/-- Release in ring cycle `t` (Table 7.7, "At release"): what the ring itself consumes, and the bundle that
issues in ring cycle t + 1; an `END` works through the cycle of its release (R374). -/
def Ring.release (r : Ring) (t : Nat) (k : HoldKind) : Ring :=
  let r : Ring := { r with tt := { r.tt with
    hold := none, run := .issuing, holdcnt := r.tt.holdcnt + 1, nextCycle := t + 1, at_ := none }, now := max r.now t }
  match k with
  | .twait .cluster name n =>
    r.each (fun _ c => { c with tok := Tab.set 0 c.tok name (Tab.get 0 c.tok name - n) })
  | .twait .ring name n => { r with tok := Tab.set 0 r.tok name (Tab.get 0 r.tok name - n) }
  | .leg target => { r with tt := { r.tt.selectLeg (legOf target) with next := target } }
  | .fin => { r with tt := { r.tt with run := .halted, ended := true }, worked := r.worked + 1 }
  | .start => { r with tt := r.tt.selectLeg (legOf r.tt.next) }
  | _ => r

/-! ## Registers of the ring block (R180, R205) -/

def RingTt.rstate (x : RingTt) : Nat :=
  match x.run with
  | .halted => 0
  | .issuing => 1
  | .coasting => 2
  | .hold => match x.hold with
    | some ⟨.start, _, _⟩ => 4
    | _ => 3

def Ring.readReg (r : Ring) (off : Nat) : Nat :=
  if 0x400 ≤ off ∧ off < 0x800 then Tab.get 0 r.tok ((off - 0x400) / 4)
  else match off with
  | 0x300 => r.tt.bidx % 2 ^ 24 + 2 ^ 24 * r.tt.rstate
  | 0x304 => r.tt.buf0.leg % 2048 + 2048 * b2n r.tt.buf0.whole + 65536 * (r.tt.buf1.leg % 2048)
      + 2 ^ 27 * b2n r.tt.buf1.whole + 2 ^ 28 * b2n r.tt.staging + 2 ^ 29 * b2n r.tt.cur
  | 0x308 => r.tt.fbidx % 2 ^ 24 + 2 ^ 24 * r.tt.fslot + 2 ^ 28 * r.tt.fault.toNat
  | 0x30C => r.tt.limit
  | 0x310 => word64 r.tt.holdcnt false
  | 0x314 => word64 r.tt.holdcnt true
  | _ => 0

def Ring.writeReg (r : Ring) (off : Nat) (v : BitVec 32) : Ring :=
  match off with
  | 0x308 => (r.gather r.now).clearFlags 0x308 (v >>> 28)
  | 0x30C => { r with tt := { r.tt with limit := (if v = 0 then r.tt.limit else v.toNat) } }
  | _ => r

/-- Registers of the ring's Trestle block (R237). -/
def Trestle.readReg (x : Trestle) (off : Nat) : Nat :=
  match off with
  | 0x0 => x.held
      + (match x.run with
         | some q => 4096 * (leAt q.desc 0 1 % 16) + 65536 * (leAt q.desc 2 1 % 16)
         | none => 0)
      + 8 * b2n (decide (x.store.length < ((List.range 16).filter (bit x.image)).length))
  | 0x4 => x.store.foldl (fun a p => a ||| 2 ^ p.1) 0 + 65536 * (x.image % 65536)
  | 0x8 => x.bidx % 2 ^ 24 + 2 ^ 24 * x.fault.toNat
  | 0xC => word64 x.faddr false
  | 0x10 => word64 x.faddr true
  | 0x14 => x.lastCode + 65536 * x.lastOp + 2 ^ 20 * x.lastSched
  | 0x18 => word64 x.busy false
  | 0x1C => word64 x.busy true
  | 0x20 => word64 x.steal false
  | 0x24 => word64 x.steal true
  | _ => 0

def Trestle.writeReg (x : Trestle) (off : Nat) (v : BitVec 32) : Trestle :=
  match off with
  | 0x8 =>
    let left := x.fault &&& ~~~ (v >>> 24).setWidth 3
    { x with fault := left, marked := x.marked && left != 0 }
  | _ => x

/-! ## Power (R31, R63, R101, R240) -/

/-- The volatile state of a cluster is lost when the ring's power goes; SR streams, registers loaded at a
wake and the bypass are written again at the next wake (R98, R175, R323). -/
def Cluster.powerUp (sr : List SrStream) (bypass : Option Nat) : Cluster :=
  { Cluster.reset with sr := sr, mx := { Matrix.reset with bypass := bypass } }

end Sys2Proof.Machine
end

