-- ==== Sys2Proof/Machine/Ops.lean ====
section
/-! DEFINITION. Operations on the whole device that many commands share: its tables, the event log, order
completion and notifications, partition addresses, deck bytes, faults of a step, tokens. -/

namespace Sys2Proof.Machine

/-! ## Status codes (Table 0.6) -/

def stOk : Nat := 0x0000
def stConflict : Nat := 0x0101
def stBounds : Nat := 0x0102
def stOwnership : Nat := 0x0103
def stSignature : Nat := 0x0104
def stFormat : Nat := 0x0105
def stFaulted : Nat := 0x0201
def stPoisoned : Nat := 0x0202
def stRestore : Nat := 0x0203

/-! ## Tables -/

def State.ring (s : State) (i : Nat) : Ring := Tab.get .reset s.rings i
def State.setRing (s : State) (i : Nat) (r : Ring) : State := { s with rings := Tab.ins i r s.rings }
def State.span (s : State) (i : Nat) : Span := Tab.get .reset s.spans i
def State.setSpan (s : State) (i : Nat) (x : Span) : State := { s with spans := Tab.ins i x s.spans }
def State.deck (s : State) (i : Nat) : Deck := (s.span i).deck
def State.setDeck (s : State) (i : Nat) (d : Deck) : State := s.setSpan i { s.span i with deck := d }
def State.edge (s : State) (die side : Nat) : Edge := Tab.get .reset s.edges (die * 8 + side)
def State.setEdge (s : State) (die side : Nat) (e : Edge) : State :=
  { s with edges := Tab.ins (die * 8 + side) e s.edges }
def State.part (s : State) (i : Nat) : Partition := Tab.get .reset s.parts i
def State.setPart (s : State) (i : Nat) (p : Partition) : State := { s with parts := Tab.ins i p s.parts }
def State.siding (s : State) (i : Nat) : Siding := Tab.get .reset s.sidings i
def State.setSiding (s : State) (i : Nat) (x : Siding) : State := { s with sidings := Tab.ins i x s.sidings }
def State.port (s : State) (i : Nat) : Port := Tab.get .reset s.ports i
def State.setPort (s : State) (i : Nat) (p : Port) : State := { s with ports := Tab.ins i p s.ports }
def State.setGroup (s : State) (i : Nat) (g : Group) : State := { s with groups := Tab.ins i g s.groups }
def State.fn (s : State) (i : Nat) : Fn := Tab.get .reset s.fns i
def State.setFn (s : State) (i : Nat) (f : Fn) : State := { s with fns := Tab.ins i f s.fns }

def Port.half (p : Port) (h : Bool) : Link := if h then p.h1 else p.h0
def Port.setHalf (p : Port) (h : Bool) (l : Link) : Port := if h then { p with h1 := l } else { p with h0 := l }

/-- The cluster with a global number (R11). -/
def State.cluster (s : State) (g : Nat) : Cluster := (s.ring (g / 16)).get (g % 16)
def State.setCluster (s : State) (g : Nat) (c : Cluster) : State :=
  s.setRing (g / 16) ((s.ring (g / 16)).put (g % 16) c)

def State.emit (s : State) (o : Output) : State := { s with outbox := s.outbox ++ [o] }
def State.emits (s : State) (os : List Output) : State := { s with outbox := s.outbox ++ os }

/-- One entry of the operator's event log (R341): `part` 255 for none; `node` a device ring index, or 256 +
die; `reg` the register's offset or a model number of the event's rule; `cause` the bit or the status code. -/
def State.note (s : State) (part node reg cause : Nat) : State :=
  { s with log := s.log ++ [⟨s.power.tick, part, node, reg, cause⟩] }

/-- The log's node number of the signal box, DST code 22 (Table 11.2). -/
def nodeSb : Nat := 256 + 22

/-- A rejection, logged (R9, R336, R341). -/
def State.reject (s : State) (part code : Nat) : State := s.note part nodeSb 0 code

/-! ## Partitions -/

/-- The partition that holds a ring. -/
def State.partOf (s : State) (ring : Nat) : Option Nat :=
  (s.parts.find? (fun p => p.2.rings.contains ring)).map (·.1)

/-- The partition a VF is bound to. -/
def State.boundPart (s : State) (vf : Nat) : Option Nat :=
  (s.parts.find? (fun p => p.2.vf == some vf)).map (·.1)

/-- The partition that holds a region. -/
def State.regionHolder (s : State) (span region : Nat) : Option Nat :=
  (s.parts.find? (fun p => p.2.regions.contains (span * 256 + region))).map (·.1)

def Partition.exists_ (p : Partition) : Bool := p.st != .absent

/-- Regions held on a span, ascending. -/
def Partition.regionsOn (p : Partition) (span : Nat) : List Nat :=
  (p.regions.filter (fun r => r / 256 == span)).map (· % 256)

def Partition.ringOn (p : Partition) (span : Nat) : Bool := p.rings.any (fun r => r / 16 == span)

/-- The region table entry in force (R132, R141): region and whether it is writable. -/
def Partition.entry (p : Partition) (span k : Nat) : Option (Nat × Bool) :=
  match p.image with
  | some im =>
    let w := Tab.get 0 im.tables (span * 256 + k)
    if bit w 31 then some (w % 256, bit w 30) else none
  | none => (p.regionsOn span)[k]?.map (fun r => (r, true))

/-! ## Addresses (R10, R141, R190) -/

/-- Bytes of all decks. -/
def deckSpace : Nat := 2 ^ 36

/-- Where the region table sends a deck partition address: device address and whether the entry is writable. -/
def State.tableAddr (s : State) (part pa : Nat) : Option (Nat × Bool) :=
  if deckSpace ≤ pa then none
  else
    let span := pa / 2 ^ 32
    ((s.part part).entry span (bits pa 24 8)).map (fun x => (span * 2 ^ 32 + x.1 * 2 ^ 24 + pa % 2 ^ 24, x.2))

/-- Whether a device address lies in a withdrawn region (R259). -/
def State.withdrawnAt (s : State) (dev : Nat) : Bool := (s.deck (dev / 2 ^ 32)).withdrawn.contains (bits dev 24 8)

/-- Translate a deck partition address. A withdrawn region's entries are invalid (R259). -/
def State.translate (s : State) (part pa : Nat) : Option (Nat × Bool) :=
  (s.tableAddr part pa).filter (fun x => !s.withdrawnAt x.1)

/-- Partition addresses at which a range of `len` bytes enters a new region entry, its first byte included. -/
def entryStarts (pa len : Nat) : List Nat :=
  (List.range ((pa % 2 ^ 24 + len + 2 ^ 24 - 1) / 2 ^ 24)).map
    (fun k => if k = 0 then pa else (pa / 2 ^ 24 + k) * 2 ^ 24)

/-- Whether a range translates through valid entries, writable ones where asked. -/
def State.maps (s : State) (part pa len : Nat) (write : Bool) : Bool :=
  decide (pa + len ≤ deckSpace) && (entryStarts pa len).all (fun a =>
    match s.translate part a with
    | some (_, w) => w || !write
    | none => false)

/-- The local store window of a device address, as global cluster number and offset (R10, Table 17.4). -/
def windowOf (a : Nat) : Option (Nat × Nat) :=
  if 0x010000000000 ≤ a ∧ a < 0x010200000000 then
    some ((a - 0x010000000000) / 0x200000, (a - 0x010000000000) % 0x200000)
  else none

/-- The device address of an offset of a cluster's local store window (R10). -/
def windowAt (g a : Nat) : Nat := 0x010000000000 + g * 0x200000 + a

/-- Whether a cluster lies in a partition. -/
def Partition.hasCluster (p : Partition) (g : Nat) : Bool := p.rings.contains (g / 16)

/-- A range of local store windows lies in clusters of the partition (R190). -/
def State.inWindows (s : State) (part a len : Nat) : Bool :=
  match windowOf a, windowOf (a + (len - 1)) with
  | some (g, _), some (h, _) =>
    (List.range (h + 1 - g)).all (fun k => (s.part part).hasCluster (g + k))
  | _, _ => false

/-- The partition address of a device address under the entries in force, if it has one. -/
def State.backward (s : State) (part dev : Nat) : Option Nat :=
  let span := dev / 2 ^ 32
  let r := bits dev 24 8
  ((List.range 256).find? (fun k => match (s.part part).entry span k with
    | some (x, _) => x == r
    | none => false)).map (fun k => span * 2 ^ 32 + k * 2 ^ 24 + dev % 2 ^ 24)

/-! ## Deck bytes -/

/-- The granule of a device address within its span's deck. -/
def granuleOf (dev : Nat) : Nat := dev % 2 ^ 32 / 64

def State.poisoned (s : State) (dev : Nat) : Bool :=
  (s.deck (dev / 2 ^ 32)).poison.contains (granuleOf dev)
━━━
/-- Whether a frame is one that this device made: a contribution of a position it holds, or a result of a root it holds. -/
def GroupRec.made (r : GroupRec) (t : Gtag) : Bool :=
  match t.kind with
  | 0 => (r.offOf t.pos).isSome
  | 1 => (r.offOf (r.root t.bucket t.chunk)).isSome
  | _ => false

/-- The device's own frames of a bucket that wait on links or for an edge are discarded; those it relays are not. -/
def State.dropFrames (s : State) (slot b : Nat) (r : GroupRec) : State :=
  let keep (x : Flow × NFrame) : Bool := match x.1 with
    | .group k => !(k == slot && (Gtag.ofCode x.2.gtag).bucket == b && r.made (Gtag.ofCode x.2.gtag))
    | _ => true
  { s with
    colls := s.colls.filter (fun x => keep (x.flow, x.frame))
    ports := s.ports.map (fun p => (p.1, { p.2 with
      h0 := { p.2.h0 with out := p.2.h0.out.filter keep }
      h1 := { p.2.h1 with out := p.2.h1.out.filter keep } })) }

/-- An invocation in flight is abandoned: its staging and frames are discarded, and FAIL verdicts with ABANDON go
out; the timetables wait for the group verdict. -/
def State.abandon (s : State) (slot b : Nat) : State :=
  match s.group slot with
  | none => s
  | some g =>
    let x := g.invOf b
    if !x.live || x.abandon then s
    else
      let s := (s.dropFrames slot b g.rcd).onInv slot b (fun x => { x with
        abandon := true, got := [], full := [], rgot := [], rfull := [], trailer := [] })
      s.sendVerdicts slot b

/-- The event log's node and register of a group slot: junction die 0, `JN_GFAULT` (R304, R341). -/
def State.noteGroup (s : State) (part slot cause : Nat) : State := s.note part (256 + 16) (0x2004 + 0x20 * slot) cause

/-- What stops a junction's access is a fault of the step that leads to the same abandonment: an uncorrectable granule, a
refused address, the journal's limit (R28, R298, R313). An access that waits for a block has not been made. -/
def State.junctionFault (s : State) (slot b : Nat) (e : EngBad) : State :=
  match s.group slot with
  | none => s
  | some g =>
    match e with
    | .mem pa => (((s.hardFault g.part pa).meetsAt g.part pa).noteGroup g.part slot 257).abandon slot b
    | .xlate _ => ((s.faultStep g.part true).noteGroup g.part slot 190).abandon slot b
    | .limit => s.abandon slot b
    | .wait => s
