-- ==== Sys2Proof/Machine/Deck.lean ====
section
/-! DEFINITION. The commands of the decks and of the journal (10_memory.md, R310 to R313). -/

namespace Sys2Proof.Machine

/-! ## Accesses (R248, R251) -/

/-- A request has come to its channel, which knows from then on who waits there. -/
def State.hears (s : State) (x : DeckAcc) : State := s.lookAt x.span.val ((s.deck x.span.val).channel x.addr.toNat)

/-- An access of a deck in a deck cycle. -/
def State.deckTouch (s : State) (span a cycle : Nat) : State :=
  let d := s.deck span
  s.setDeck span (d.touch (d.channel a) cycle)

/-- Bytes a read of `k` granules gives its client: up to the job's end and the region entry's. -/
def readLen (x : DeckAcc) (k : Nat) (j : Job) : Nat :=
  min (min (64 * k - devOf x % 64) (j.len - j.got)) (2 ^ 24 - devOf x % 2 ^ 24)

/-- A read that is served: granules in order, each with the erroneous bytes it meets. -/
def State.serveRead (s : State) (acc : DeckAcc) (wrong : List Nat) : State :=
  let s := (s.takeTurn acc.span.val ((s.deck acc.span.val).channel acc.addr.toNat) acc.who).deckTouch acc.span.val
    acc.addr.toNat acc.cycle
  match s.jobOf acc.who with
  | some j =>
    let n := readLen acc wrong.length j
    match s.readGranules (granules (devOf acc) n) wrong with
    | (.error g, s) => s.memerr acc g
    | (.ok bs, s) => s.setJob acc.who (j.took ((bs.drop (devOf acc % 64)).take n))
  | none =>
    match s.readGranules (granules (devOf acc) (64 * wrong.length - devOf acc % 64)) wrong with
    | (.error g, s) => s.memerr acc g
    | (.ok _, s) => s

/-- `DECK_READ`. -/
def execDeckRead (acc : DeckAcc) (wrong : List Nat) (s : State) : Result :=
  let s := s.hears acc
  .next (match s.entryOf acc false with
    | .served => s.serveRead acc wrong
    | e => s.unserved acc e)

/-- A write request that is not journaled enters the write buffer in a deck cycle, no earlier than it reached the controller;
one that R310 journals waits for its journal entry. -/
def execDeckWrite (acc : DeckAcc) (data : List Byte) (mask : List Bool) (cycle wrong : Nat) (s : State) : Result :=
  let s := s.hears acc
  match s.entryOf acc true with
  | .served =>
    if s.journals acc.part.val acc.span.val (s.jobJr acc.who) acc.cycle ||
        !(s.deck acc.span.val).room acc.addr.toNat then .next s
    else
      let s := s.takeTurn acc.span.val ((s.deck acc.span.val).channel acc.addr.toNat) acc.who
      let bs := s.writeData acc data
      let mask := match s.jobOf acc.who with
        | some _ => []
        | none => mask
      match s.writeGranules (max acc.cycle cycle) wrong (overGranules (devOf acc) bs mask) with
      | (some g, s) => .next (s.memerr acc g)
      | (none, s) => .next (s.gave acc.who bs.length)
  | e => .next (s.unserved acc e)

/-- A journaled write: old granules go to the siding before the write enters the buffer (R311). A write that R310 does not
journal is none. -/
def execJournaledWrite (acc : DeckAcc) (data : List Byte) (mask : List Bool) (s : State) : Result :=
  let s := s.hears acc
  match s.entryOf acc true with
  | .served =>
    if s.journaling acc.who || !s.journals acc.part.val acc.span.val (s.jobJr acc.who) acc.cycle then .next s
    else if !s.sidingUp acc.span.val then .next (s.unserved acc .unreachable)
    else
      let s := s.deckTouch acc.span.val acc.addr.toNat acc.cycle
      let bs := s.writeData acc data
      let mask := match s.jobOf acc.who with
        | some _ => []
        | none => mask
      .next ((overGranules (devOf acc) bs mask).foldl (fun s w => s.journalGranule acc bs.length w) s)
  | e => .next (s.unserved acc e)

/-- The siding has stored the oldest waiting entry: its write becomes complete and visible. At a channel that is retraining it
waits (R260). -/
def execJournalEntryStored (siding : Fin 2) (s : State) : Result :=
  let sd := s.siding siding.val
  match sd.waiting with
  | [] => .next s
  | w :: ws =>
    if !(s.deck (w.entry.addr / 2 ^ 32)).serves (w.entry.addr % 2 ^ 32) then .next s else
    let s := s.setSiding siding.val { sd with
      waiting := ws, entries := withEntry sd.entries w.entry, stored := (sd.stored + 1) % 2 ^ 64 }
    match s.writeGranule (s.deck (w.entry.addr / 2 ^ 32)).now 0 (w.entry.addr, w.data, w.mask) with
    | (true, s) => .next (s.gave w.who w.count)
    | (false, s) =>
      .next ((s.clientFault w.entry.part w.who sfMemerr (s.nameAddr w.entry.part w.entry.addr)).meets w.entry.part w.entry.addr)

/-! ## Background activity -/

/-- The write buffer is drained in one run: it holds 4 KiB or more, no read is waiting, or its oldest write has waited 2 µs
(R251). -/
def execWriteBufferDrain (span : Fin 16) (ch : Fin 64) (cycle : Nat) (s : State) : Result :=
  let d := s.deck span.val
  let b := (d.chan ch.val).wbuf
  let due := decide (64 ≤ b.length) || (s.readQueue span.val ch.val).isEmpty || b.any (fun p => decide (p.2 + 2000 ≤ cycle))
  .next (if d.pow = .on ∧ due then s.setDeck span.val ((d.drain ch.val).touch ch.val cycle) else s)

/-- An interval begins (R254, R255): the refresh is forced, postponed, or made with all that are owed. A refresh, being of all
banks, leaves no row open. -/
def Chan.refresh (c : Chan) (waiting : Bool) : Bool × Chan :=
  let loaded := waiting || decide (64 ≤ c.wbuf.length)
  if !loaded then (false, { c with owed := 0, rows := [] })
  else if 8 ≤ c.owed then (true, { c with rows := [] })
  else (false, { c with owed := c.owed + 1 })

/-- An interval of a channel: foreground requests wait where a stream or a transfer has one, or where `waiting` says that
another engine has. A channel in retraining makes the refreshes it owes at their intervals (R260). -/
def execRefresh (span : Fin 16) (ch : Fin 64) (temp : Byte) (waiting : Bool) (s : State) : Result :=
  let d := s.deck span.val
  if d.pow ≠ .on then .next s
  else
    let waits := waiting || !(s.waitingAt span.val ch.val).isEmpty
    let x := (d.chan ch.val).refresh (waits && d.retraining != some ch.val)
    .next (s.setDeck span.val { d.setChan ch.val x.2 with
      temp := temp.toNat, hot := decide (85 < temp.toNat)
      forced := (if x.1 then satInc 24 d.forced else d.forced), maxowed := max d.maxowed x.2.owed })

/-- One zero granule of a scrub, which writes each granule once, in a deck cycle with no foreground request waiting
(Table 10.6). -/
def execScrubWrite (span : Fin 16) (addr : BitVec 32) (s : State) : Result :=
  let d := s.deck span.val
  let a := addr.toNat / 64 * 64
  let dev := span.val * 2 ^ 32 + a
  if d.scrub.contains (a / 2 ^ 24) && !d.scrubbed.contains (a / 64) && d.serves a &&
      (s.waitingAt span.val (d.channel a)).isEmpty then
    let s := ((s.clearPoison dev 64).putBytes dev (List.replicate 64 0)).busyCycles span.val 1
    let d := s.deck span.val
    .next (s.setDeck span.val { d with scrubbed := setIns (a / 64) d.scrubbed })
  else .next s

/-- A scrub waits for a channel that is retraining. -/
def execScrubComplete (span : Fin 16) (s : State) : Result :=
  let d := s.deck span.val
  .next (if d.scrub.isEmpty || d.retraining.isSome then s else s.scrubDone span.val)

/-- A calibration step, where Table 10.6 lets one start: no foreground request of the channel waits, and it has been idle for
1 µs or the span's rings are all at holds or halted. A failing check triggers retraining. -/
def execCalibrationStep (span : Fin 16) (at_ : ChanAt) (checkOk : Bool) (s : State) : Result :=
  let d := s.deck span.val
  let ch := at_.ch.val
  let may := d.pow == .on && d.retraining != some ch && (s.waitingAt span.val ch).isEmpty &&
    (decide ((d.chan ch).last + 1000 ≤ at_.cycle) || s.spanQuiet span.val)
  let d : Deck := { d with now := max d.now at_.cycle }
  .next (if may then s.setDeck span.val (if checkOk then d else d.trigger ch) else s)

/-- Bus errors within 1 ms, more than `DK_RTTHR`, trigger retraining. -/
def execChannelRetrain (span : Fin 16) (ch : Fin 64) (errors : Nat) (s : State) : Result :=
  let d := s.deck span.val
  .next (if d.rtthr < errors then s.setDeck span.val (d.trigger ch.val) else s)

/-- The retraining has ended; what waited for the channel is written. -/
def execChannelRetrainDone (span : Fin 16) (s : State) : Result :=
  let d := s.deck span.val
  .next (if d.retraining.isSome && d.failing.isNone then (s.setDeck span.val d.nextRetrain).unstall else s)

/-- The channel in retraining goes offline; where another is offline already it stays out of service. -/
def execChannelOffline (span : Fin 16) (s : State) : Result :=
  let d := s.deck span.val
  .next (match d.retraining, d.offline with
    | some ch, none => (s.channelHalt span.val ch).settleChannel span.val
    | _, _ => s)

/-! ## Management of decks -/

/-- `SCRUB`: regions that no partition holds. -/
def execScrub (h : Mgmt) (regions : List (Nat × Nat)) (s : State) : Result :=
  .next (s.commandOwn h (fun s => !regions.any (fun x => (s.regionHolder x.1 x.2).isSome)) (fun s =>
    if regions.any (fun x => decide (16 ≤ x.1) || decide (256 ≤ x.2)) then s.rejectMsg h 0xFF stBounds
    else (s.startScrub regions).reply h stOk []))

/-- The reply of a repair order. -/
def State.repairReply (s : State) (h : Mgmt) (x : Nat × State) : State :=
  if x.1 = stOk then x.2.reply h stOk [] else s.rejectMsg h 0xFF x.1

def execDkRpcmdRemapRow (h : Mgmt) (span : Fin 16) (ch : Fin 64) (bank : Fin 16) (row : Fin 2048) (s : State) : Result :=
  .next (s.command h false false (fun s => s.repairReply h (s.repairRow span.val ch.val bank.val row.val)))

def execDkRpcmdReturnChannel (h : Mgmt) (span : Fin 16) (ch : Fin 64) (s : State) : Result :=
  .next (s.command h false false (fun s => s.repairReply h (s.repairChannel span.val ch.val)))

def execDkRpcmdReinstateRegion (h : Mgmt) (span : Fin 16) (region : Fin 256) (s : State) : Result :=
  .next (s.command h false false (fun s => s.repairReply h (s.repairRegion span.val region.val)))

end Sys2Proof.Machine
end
━━━
Here the output must be the lines above from the line with "def Partition.ringOn (p" to the line with "Table 17.4). -/", both included, duplicated word for word and nothing else.

def Partition.ringOn (p : Partition) (span : Nat) : Bool := p.rings.any (fun r => r / 16 == span)

/-- The region table entry in force (R132, R141): region and whether it is writable. -/
def Partition.entry (p : Partition) (span k : Nat) : Option (Nat × Bool) :=
  match p.image with
  | some im =>
    let w := Tab.get 0 im.tables (span * 256 + k)
    if bit w 31 then some (w % 256, bit w 30) else none
  | none => (p.regionsOn span)[k]?.map (fun r => (r, true))

/-! ## Addresses (R10, R141, R190) -/

/-- Bytes of all decks. -/
def deckSpace : Nat := 2 ^ 36

/-- Where the region table sends a deck partition address: device address and whether the entry is writable. -/
def State.tableAddr (s : State) (part pa : Nat) : Option (Nat × Bool) :=
  if deckSpace ≤ pa then none
  else
    let span := pa / 2 ^ 32
    ((s.part part).entry span (bits pa 24 8)).map (fun x => (span * 2 ^ 32 + x.1 * 2 ^ 24 + pa % 2 ^ 24, x.2))

/-- Whether a device address lies in a withdrawn region (R259). -/
def State.withdrawnAt (s : State) (dev : Nat) : Bool := (s.deck (dev / 2 ^ 32)).withdrawn.contains (bits dev 24 8)

/-- Translate a deck partition address. A withdrawn region's entries are invalid (R259). -/
def State.translate (s : State) (part pa : Nat) : Option (Nat × Bool) :=
  (s.tableAddr part pa).filter (fun x => !s.withdrawnAt x.1)

/-- Partition addresses at which a range of `len` bytes enters a new region entry, its first byte included. -/
def entryStarts (pa len : Nat) : List Nat :=
  (List.range ((pa % 2 ^ 24 + len + 2 ^ 24 - 1) / 2 ^ 24)).map
    (fun k => if k = 0 then pa else (pa / 2 ^ 24 + k) * 2 ^ 24)

/-- Whether a range translates through valid entries, writable ones where asked. -/
def State.maps (s : State) (part pa len : Nat) (write : Bool) : Bool :=
  decide (pa + len ≤ deckSpace) && (entryStarts pa len).all (fun a =>
    match s.translate part a with
    | some (_, w) => w || !write
    | none => false)

/-- The local store window of a device address, as global cluster number and offset (R10, Table 17.4). -/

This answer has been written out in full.